Find OSM ways not covered by (5m buffered) Mapillary sequence#

query = f"""
CREATE OR REPLACE TABLE not_covered_osm_data AS
(
WITH mapillary_coverage AS
(
SELECT
    id,
    geometry.ST_Transform('EPSG:4326', '{epsg_code}')
        .ST_Buffer(10)
        .ST_Transform('{epsg_code}', 'EPSG:4326')
    as geometry
FROM mapillary_data
),
match as (
SELECT
    a.osm_id,
    a.tags,
    a.geometry,
    SUM(
        CASE WHEN b.id IS NOT NULL THEN 1 ELSE 0 END
    ) as matching_mapillary_sequences
FROM osm_data a
LEFT JOIN mapillary_coverage b ON 
    ST_Intersects(a.geometry, b.geometry)
GROUP BY a.*
)
select
    osm_id,
    tags,
    tags['highway'] as highway_value,
    ST_AsText(geometry) as geometry,
    ST_Length_Spheroid(geometry) / 1000 as length_km,
from match
where matching_mapillary_sequences = 0
);
"""
con.sql(query)

Display results on a map.

query = "SELECT * FROM not_covered_osm_data"
df = con.sql(query).df()

# convert the data to geodata
gdf = gpd.GeoDataFrame(
    df,
    geometry=gpd.GeoSeries.from_wkt(df['geometry'])
).set_crs('epsg:4326')

# the lonboard map definition
not_covered_osm_data = lonboard.PathLayer.from_geopandas(
    gdf,
    get_color=[0,255,255,255],
    get_width=3,
    width_min_pixels=0.8
)

view_state = {
    "longitude": xmin + ((xmax - xmin) / 2),
    "latitude": ymin + ((ymax - ymin) / 2),
    "zoom": 12
}

mapillary_map = lonboard.Map(
    basemap_style=lonboard.basemap.CartoBasemap.DarkMatter,
    layers=[not_covered_osm_data, mapillary_layer],
    view_state=view_state
)

display(mapillary_map)

Calculate share of road network covered by Mapillary#

total_osm_length = osm_data_df["length_km"].sum()
not_covered_osm_length = df["length_km"].sum()
mapillary_coverage = (total_osm_length - not_covered_osm_length) / total_osm_length

print(f"Mapillary coverage: {round(mapillary_coverage, 3)}")

Mapillary coverage: 0.277

Calculate Mapillary coverage per road type.

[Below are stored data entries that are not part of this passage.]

-- ==== Sys2Proof/Laws/State.lean ====
section
/-! SUPPORT. One lemma per field per named update of State, so that no later proof unfolds a record update. -/

namespace Sys2Proof.Machine

variable (s : State)

/-! ### State.emit -/

@[simp] theorem State.emit_cfg (es : List Event) : (s.emit es).cfg = s.cfg := rfl
@[simp] theorem State.emit_prog (es : List Event) : (s.emit es).prog = s.prog := rfl
@[simp] theorem State.emit_cpc (es : List Event) : (s.emit es).cpc = s.cpc := rfl
@[simp] theorem State.emit_fgs (es : List Event) : (s.emit es).fgs = s.fgs := rfl
@[simp] theorem State.emit_ticks (es : List Event) : (s.emit es).ticks = s.ticks := rfl
@[simp] theorem State.emit_seconds (es : List Event) : (s.emit es).seconds = s.seconds := rfl
@[simp] theorem State.emit_hwcnt (es : List Event) : (s.emit es).hwcnt = s.hwcnt := rfl
@[simp] theorem State.emit_ccr (es : List Event) : (s.emit es).ccr = s.ccr := rfl
@[simp] theorem State.emit_last (es : List Event) : (s.emit es).last = s.last := rfl
@[simp] theorem State.emit_gie (es : List Event) : (s.emit es).gie = s.gie := rfl
@[simp] theorem State.emit_cmpie (es : List Event) : (s.emit es).cmpie = s.cmpie := rfl
@[simp] theorem State.emit_cmpifg (es : List Event) : (s.emit es).cmpifg = s.cmpifg := rfl
@[simp] theorem State.emit_run (es : List Event) : (s.emit es).run = s.run := rfl
@[simp] theorem State.emit_inIsr (es : List Event) : (s.emit es).inIsr = s.inIsr := rfl
@[simp] theorem State.emit_iph (es : List Event) : (s.emit es).iph = s.iph := rfl
@[simp] theorem State.emit_ih (es : List Event) : (s.emit es).ih = s.ih := rfl
@[simp] theorem State.emit_ip (es : List Event) : (s.emit es).ip = s.ip := rfl
@[simp] theorem State.emit_it (es : List Event) : (s.emit es).it = s.it := rfl
@[simp] theorem State.emit_hist (es : List Event) : (s.emit es).hist = s.hist ++ es := rfl
@[simp] theorem State.emit_sched (es : List Event) : (s.emit es).sched = s.sched := rfl
@[simp] theorem State.emit_choices (es : List Event) : (s.emit es).choices = s.choices := rfl
@[simp] theorem State.emit_answers (es : List Event) : (s.emit es).answers = s.answers := rfl
@[simp] theorem State.emit_draws (es : List Event) : (s.emit es).draws = s.draws := rfl

/-! ### State.continueAt -/

@[simp] theorem State.continueAt_cfg (op : Instr) (lbl : FgLabel) : (s.continueAt op lbl).cfg = s.cfg := rfl
@[simp] theorem State.continueAt_prog (op : Instr) (lbl : FgLabel) : (s.continueAt op lbl).prog = s.prog := rfl
@[simp] theorem State.continueAt_cpc (op : Instr) (lbl : FgLabel) : (s.continueAt op lbl).cpc = s.cpc := rfl
@[simp] theorem State.continueAt_fgs (op : Instr) (lbl : FgLabel) : (s.continueAt op lbl).fgs = .busy op lbl := rfl
@[simp] theorem State.continueAt_ticks (op : Instr) (lbl : FgLabel) : (s.continueAt op lbl).ticks = s.ticks := rfl
@[simp] theorem State.continueAt_seconds (op : Instr) (lbl : FgLabel) :
    (s.continueAt op lbl).seconds =
      s.seconds := rfl
@[simp] theorem State.continueAt_hwcnt (op : Instr) (lbl : FgLabel) : (s.continueAt op lbl).hwcnt = s.hwcnt := rfl
@[simp] theorem State.continueAt_ccr (op : Instr) (lbl : FgLabel) : (s.continueAt op lbl).ccr = s.ccr := rfl
@[simp] theorem State.continueAt_last (op : Instr) (lbl : FgLabel) : (s.continueAt op lbl).last = s.last := rfl
@[simp] theorem State.continueAt_gie (op : Instr) (lbl : FgLabel) : (s.continueAt op lbl).gie = s.gie := rfl
@[simp] theorem State.continueAt_cmpie (op : Instr) (lbl : FgLabel) : (s.continueAt op lbl).cmpie = s.cmpie := rfl
@[simp] theorem State.continueAt_cmpifg (op : Instr) (lbl : FgLabel) : (s.continueAt op lbl).cmpifg = s.cmpifg := rfl
@[simp] theorem State.continueAt_run (op : Instr) (lbl : FgLabel) : (s.continueAt op lbl).run = s.run := rfl
@[simp] theorem State.continueAt_inIsr (op : Instr) (lbl : FgLabel) : (s.continueAt op lbl).inIsr = s.inIsr := rfl
@[simp] theorem State.continueAt_iph (op : Instr) (lbl : FgLabel) : (s.continueAt op lbl).iph = s.iph := rfl
@[simp] theorem State.continueAt_ih (op : Instr) (lbl : FgLabel) : (s.continueAt op lbl).ih = s.ih := rfl
@[simp] theorem State.continueAt_ip (op : Instr) (lbl : FgLabel) : (s.continueAt op lbl).ip = s.ip := rfl
@[simp] theorem State.continueAt_it (op : Instr) (lbl : FgLabel) : (s.continueAt op lbl).it = s.it := rfl
@[simp] theorem State.continueAt_hist (op : Instr) (lbl : FgLabel) : (s.continueAt op lbl).hist = s.hist := rfl
@[simp] theorem State.continueAt_sched (op : Instr) (lbl : FgLabel) : (s.continueAt op lbl).sched = s.sched := rfl
@[simp] theorem State.continueAt_choices (op : Instr) (lbl : FgLabel) :
    (s.continueAt op lbl).choices =
      s.choices := rfl
@[simp] theorem State.continueAt_answers (op : Instr) (lbl : FgLabel) :
    (s.continueAt op lbl).answers =
      s.answers := rfl
@[simp] theorem State.continueAt_draws (op : Instr) (lbl : FgLabel) : (s.continueAt op lbl).draws = s.draws := rfl

/-! ### State.finish -/

@[simp] theorem State.finish_cfg (op : OpName) (v : Option Nat) : (s.finish op v).cfg = s.cfg := rfl
@[simp] theorem State.finish_prog (op : OpName) (v : Option Nat) : (s.finish op v).prog = s.prog := rfl
@[simp] theorem State.finish_cpc (op : OpName) (v : Option Nat) : (s.finish op v).cpc = s.cpc + op.length s.cfg := rfl
@[simp] theorem State.finish_fgs (op : OpName) (v : Option Nat) : (s.finish op v).fgs = .idle := rfl
@[simp] theorem State.finish_ticks (op : OpName) (v : Option Nat) : (s.finish op v).ticks = s.ticks := rfl
@[simp] theorem State.finish_seconds (op : OpName) (v : Option Nat) : (s.finish op v).seconds = s.seconds := rfl
@[simp] theorem State.finish_hwcnt (op : OpName) (v : Option Nat) : (s.finish op v).hwcnt = s.hwcnt := rfl
@[simp] theorem State.finish_ccr (op : OpName) (v : Option Nat) : (s.finish op v).ccr = s.ccr := rfl
@[simp] theorem State.finish_last (op : OpName) (v : Option Nat) : (s.finish op v).last = s.last := rfl
@[simp] theorem State.finish_gie (op : OpName) (v : Option Nat) : (s.finish op v).gie = s.gie := rfl
@[simp] theorem State.finish_cmpie (op : OpName) (v : Option Nat) : (s.finish op v).cmpie = s.cmpie := rfl
@[simp] theorem State.finish_cmpifg (op : OpName) (v : Option Nat) : (s.finish op v).cmpifg = s.cmpifg := rfl
@[simp] theorem State.finish_run (op : OpName) (v : Option Nat) : (s.finish op v).run = s.run := rfl
@[simp] theorem State.finish_inIsr (op : OpName) (v : Option Nat) : (s.finish op v).inIsr = s.inIsr := rfl
@[simp] theorem State.finish_iph (op : OpName) (v : Option Nat) : (s.finish op v).iph = s.iph := rfl
@[simp] theorem State.finish_ih (op : OpName) (v : Option Nat) : (s.finish op v).ih = s.ih := rfl
@[simp] theorem State.finish_ip (op : OpName) (v : Option Nat) : (s.finish op v).ip = s.ip := rfl
@[simp] theorem State.finish_it (op : OpName) (v : Option Nat) : (s.finish op v).it = s.it := rfl
@[simp] theorem State.finish_hist (op : OpName) (v : Option Nat) : (s.finish op v).hist = s.hist ++ [.ret op v] := rfl
@[simp] theorem State.finish_sched (op : OpName) (v : Option Nat) : (s.finish op v).sched = s.sched := rfl
@[simp] theorem State.finish_choices (op : OpName) (v : Option Nat) : (s.finish op v).choices = s.choices := rfl
@[simp] theorem State.finish_answers (op : OpName) (v : Option Nat) : (s.finish op v).answers = s.answers := rfl
@[simp] theorem State.finish_draws (op : OpName) (v : Option Nat) : (s.finish op v).draws = s.draws := rfl

/-! ### State.takeInterrupt -/

@[simp] theorem State.takeInterrupt_cfg : (s.takeInterrupt).cfg = s.cfg := rfl
@[simp] theorem State.takeInterrupt_prog : (s.takeInterrupt).prog = s.prog := rfl
@[simp] theorem State.takeInterrupt_cpc : (s.takeInterrupt).cpc = s.cpc := rfl
@[simp] theorem State.takeInterrupt_fgs : (s.takeInterrupt).fgs = s.fgs := rfl
@[simp] theorem State.takeInterrupt_ticks : (s.takeInterrupt).ticks = s.ticks := rfl
@[simp] theorem State.takeInterrupt_seconds : (s.takeInterrupt).seconds = s.seconds := rfl
@[simp] theorem State.takeInterrupt_hwcnt : (s.takeInterrupt).hwcnt = s.hwcnt := rfl
@[simp] theorem State.takeInterrupt_ccr : (s.takeInterrupt).ccr = s.ccr := rfl
@[simp] theorem State.takeInterrupt_last : (s.takeInterrupt).last = s.last := rfl
@[simp] theorem State.takeInterrupt_gie : (s.takeInterrupt).gie = s.gie := rfl
@[simp] theorem State.takeInterrupt_cmpie : (s.takeInterrupt).cmpie = s.cmpie := rfl
@[simp] theorem State.takeInterrupt_cmpifg : (s.takeInterrupt).cmpifg = false := rfl
@[simp] theorem State.takeInterrupt_run : (s.takeInterrupt).run = s.run := rfl
@[simp] theorem State.takeInterrupt_inIsr : (s.takeInterrupt).inIsr = true := rfl
@[simp] theorem State.takeInterrupt_iph : (s.takeInterrupt).iph = .rearm := rfl
@[simp] theorem State.takeInterrupt_ih : (s.takeInterrupt).ih = s.ih := rfl
@[simp] theorem State.takeInterrupt_ip : (s.takeInterrupt).ip = s.ip := rfl
@[simp] theorem State.takeInterrupt_it : (s.takeInterrupt).it = s.it := rfl
@[simp] theorem State.takeInterrupt_hist : (s.takeInterrupt).hist = s.hist ++ [.energestOn, .wdtStart] := rfl
@[simp] theorem State.takeInterrupt_sched : (s.takeInterrupt).sched = s.sched := rfl
@[simp] theorem State.takeInterrupt_choices : (s.takeInterrupt).choices = s.choices := rfl
@[simp] theorem State.takeInterrupt_answers : (s.takeInterrupt).answers = s.answers := rfl
@[simp] theorem State.takeInterrupt_draws : (s.takeInterrupt).draws = s.draws := rfl

/-! ### State.returnFromInterrupt -/

@[simp] theorem State.returnFromInterrupt_cfg : (s.returnFromInterrupt).cfg = s.cfg := rfl
@[simp] theorem State.returnFromInterrupt_prog : (s.returnFromInterrupt).prog = s.prog := rfl
@[simp] theorem State.returnFromInterrupt_cpc : (s.returnFromInterrupt).cpc = s.cpc := rfl
@[simp] theorem State.returnFromInterrupt_fgs : (s.returnFromInterrupt).fgs = s.fgs := rfl
@[simp] theorem State.returnFromInterrupt_ticks : (s.returnFromInterrupt).ticks = s.ticks := rfl
@[simp] theorem State.returnFromInterrupt_seconds : (s.returnFromInterrupt).seconds = s.seconds := rfl
@[simp] theorem State.returnFromInterrupt_hwcnt : (s.returnFromInterrupt).hwcnt = s.hwcnt := rfl
@[simp] theorem State.returnFromInterrupt_ccr : (s.returnFromInterrupt).ccr = s.ccr := rfl
@[simp] theorem State.returnFromInterrupt_last : (s.returnFromInterrupt).last = s.last := rfl
@[simp] theorem State.returnFromInterrupt_gie : (s.returnFromInterrupt).gie = s.gie := rfl
@[simp] theorem State.returnFromInterrupt_cmpie : (s.returnFromInterrupt).cmpie = s.cmpie := rfl
@[simp] theorem State.returnFromInterrupt_cmpifg : (s.returnFromInterrupt).cmpifg = s.cmpifg := rfl
@[simp] theorem State.returnFromInterrupt_run : (s.returnFromInterrupt).run = s.run := rfl
@[simp] theorem State.returnFromInterrupt_inIsr : (s.returnFromInterrupt).inIsr = false := rfl
@[simp] theorem State.returnFromInterrupt_iph : (s.returnFromInterrupt).iph = .none := rfl
@[simp] theorem State.returnFromInterrupt_ih : (s.returnFromInterrupt).ih = s.ih := rfl
@[simp] theorem State.returnFromInterrupt_ip : (s.returnFromInterrupt).ip = s.ip := rfl
@[simp] theorem State.returnFromInterrupt_it : (s.returnFromInterrupt).it = s.it := rfl
@[simp] theorem State.returnFromInterrupt_hist :
    (s.returnFromInterrupt).hist =
      s.hist ++ [.wdtStop, .energestOff] := rfl
@[simp] theorem State.returnFromInterrupt_sched : (s.returnFromInterrupt).sched = s.sched := rfl
@[simp] theorem State.returnFromInterrupt_choices : (s.returnFromInterrupt).choices = s.choices := rfl
@[simp] theorem State.returnFromInterrupt_answers : (s.returnFromInterrupt).answers = s.answers := rfl
@[simp] theorem State.returnFromInterrupt_draws : (s.returnFromInterrupt).draws = s.draws := rfl

/-! ### State.countUp -/

@[simp] theorem State.countUp_cfg : (s.countUp).cfg = s.cfg := rfl
@[simp] theorem State.countUp_prog : (s.countUp).prog = s.prog := rfl
@[simp] theorem State.countUp_cpc : (s.countUp).cpc = s.cpc := rfl
@[simp] theorem State.countUp_fgs : (s.countUp).fgs = s.fgs := rfl
@[simp] theorem State.countUp_ticks : (s.countUp).ticks = s.ticks := rfl
@[simp] theorem State.countUp_seconds : (s.countUp).seconds = s.seconds := rfl
@[simp] theorem State.countUp_hwcnt : (s.countUp).hwcnt = addW s.cfg.wHw s.hwcnt 1 := rfl
@[simp] theorem State.countUp_ccr : (s.countUp).ccr = s.ccr := rfl
@[simp] theorem State.countUp_last : (s.countUp).last = s.last := rfl
@[simp] theorem State.countUp_gie : (s.countUp).gie = s.gie := rfl
@[simp] theorem State.countUp_cmpie : (s.countUp).cmpie = s.cmpie := rfl
@[simp] theorem State.countUp_cmpifg : (s.countUp).cmpifg = matchFlag s.cmpifg (addW s.cfg.wHw s.hwcnt 1) s.ccr := rfl
@[simp] theorem State.countUp_run : (s.countUp).run = s.run := rfl
@[simp] theorem State.countUp_inIsr : (s.countUp).inIsr = s.inIsr := rfl
@[simp] theorem State.countUp_iph : (s.countUp).iph = s.iph := rfl
@[simp] theorem State.countUp_ih : (s.countUp).ih = s.ih := rfl
@[simp] theorem State.countUp_ip : (s.countUp).ip = s.ip := rfl
@[simp] theorem State.countUp_it : (s.countUp).it = s.it := rfl
@[simp] theorem State.countUp_hist : (s.countUp).hist = s.hist := rfl
@[simp] theorem State.countUp_sched : (s.countUp).sched = s.sched := rfl
@[simp] theorem State.countUp_choices : (s.countUp).choices = s.choices := rfl
@[simp] theorem State.countUp_answers : (s.countUp).answers = s.answers := rfl
@[simp] theorem State.countUp_draws : (s.countUp).draws = s.draws := rfl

Here we list the top 20 only.

query = """
with uncovered_stats AS
(
SELECT
    a.highway_value,
    SUM(a.length_km) as not_covered_length_km
FROM not_covered_osm_data as a
GROUP by a.highway_value
ORDER BY 2 DESC 
),
total_stats AS
(
SELECT
    a.highway_value,
    SUM(a.length_km) as total_length_km,
FROM osm_data as a
LEFT JOIN uncovered_stats b ON
    a.highway_value = b.highway_value
GROUP by a.highway_value
ORDER BY 2 DESC
)
SELECT
    a.highway_value,
    round(a.total_length_km, 3) as total_length_km,
    round(b.not_covered_length_km, 3) as not_covered_length_km ,
    round((a.total_length_km - b.not_covered_length_km) / a.total_length_km, 3) as mapillary_coverage
FROM total_stats a
LEFT JOIN uncovered_stats b ON
    a.highway_value = b.highway_value
ORDER BY mapillary_coverage DESC
LIMIT 20;
"""
con.sql(query).show()

┌────────────────┬─────────────────┬───────────────────────┬────────────────────┐
│ highway_value  │ total_length_km │ not_covered_length_km │ mapillary_coverage │
│    varchar     │     double      │        double         │       double       │
├────────────────┼─────────────────┼───────────────────────┼────────────────────┤
│ motorway       │          40.216 │                 2.602 │              0.935 │
│ trunk          │         183.263 │                14.096 │              0.923 │
│ motorway_link  │          13.904 │                 1.647 │              0.882 │
│ trunk_link     │          22.641 │                 3.948 │              0.826 │
│ primary_link   │           12.95 │                 2.376 │              0.817 │
│ primary        │         105.382 │                33.001 │              0.687 │
│ cycleway       │          29.469 │                11.735 │              0.602 │
│ secondary      │         365.844 │               152.154 │              0.584 │
│ secondary_link │           9.282 │                 4.035 │              0.565 │
│ tertiary       │         180.208 │                88.922 │              0.507 │
│ steps          │           1.386 │                 0.724 │              0.478 │
│ tertiary_link  │           1.126 │                 0.629 │              0.442 │
│ unclassified   │         354.191 │               219.945 │              0.379 │
│ pedestrian     │           4.059 │                 2.855 │              0.297 │
│ residential    │        3576.012 │              2809.398 │              0.214 │
│ service        │        1391.092 │              1110.059 │              0.202 │
│ footway        │         136.649 │               109.162 │              0.201 │
│ living_street  │           8.259 │                 6.724 │              0.186 │
│ track          │         401.247 │               326.452 │              0.186 │
│ path           │         212.552 │               192.475 │              0.094 │
├────────────────┴─────────────────┴───────────────────────┴────────────────────┤
│ 20 rows                                                             4 columns │
└───────────────────────────────────────────────────────────────────────────────┘